In British India, bias in the media coverage of the Bengal famine of 1943 has been highlighted by historians. Calcutta's two leading English-language newspapers were The Statesman (at that time a British-owned newspaper) and Amrita Bazar Patrika. In the early months of the famine, the government applied pressure on newspapers to "calm public fears about the food supply" and follow the official stance that there was no rice shortage. This effort had some success; The Statesman published editorials asserting that the famine was due solely to speculation and hoarding, while "berating local traders and producers, and praising ministerial efforts." News of the famine was also subject to strict war-time censorship – even use of the word "famine" was prohibited – leading The Statesman later to remark that the UK government "seems virtually to have withheld from the British public knowledge that there was famine in Bengal at all".

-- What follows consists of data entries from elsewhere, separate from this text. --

-- ==== Sys2Proof/Tests/Slice0.lean ====
section
/-! SUPPORT. Tests of single steps against the worked examples and tables of the spec, the smoke test of WellFormed,
decoding of messages written out by hand, and a state for the hypotheses of every statement. -/

namespace Sys2Proof.Tests

open Sys2Proof Sys2Proof.Machine Sys2Proof.Safety

/-! The kernel evaluates one test at a time: elaborated in parallel, every `decide +kernel` waits on a thread of its own for
the tests before it, and the stacks of the threads that wait outgrow the memory the check allows. -/

set_option Elab.async false

/-! ### States the tests start from -/

/-- The state an event leaves. -/
def after (c : Instr) (s : State) : Option State :=
  match exec c s with
  | .next t => some t
  | .fault _ => none
  | .refused _ => none

/-- A part of the state an event leaves. -/
def see {α : Type} (c : Instr) (s : State) (f : State → α) : Option α :=
  (after c s).map f

/-- All walls closed, every port ATTACHED, every trunk LOCKED, every seat ONLINE, hall clock 100,000. -/
def hall : State :=
  { State.powerOn (Tab.replicate 7 .closed) with
    clock := 100000
    edgeSeen := true
    ports := Tab.replicate 6 { PortRec.atReset with attached := true, receiver := .hunt }
    rooms := Tab.ofFn fun a => some { members := [a], lead := some a, status := .steady }
    trunks :=
      Tab.replicate 6
        { Trunk.atReset with
          power := .live
          warmDeadline := none
          supervision := some .locked
          predictor := 0x0220
          linkUp := true }
    seats := Tab.replicate 240 { Seat.atReset with online := true, lastToggle := some false } }

/-- A seat by the manual's number. -/
def seat (n : Nat) (h : n - 1 < 240 := by decide) : SeatId := ⟨n - 1, h⟩

/-- A speaker entry that is OPEN. -/
def speaking (i : SeatId) (time : Clock) : Speaker where
  seat := i
  grantTime := time
  state := .opened
  chairAtGrant := false
  byPriority := false
  deadline := none
  remaining := none
  level := 0
  gain := 0

/-- A speaker entry of a chair. -/
def chairing (i : SeatId) (time : Clock) : Speaker :=
  { speaking i time with chairAtGrant := true }

/-- A request entry. -/
def asking (i : SeatId) (stamp : Clock) : Request where
  seat := i
  stamp := stamp
  returned := false

/-- The state with seats made chairs. -/
def withChairs (s : State) (chairs : List SeatId) : State :=
  chairs.foldl (fun t i => t.modSeat i fun x => { x with chair := true }) s

/-- The state with a floor in a room, the pool reduced by its queue. -/
def withFloor (s : State) (a : Segment) (f : Floor) : State :=
  { s with floors := s.floors.set a f, poolFree := s.poolFree - f.queue.length }

/-- The state with part of a profile changed. -/
def withProfile (s : State) (a : Segment) (mode : FloorMode) (maxOpen : Nat) : State :=
  { s with profiles := s.profiles.modify a fun x => { x with floorMode := mode, maxOpen := maxOpen } }

/-- A room record that is STEADY and led by its anchor's port. -/
def steady (members : List Segment) : Option Room :=
  some { members := members, lead := members.head?, status := .steady }

/-- A wall record that is FORCED_OPEN and committed. -/
def openWall : Wall :=
  { Wall.atReset .closed with mode := .forcedOpen, effective := .opened, committed := .opened }

/-- `hall` with wall W1 open and rooms 1 = S1, S2 and 3 to 6. -/
def merged : State :=
  { hall with
    walls := hall.walls.set 0 openWall
    rooms := (hall.rooms.set 0 (steady [0, 1])).set 1 none }

/-- An uplink frame with the word that `hall` predicts, 0x0CC0, and one event. -/
def press (position : Nat) (kind : EventKind) (toggle : Bool) : UplinkFrame where
  word := 0x0CC0
  events := [{ position := position, kind := kind, toggle := toggle }]
  audio := Tab.replicate 16 silence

During the 1984 anti-Sikh riots where several thousand Sikh civilians were killed in pogroms directed at the community during the reportage of the 1984 riots. It is argued there was a discrepancy between the press release of data and images and the actual severity of the violence occurring in the streets of New Delhi. This use of selective information by the media resulted in the ambiguous portrayal of Sikhs throughout the nation and failed to bring their plight to light. During this time India had passed the National Security Act (1980), the Punjab Disturbed Areas Ordinance (1983), The Armed Forces Special Powers Act (1983) and the Terrorists Affected Areas (Special Courts Act of 1984). These acts provided sweeping powers to the Indian state resulting in skewed coverage of the massacre of Sikhs.
Reporters Without Borders condemned the media blackouts regularly imposed in Indian-administered Kashmir during times of unrest the report also stated that journalists were being harassed by local authorities. Furthermore the organization urged Indian government to stop using security and law and order as a pretext for the media blackout.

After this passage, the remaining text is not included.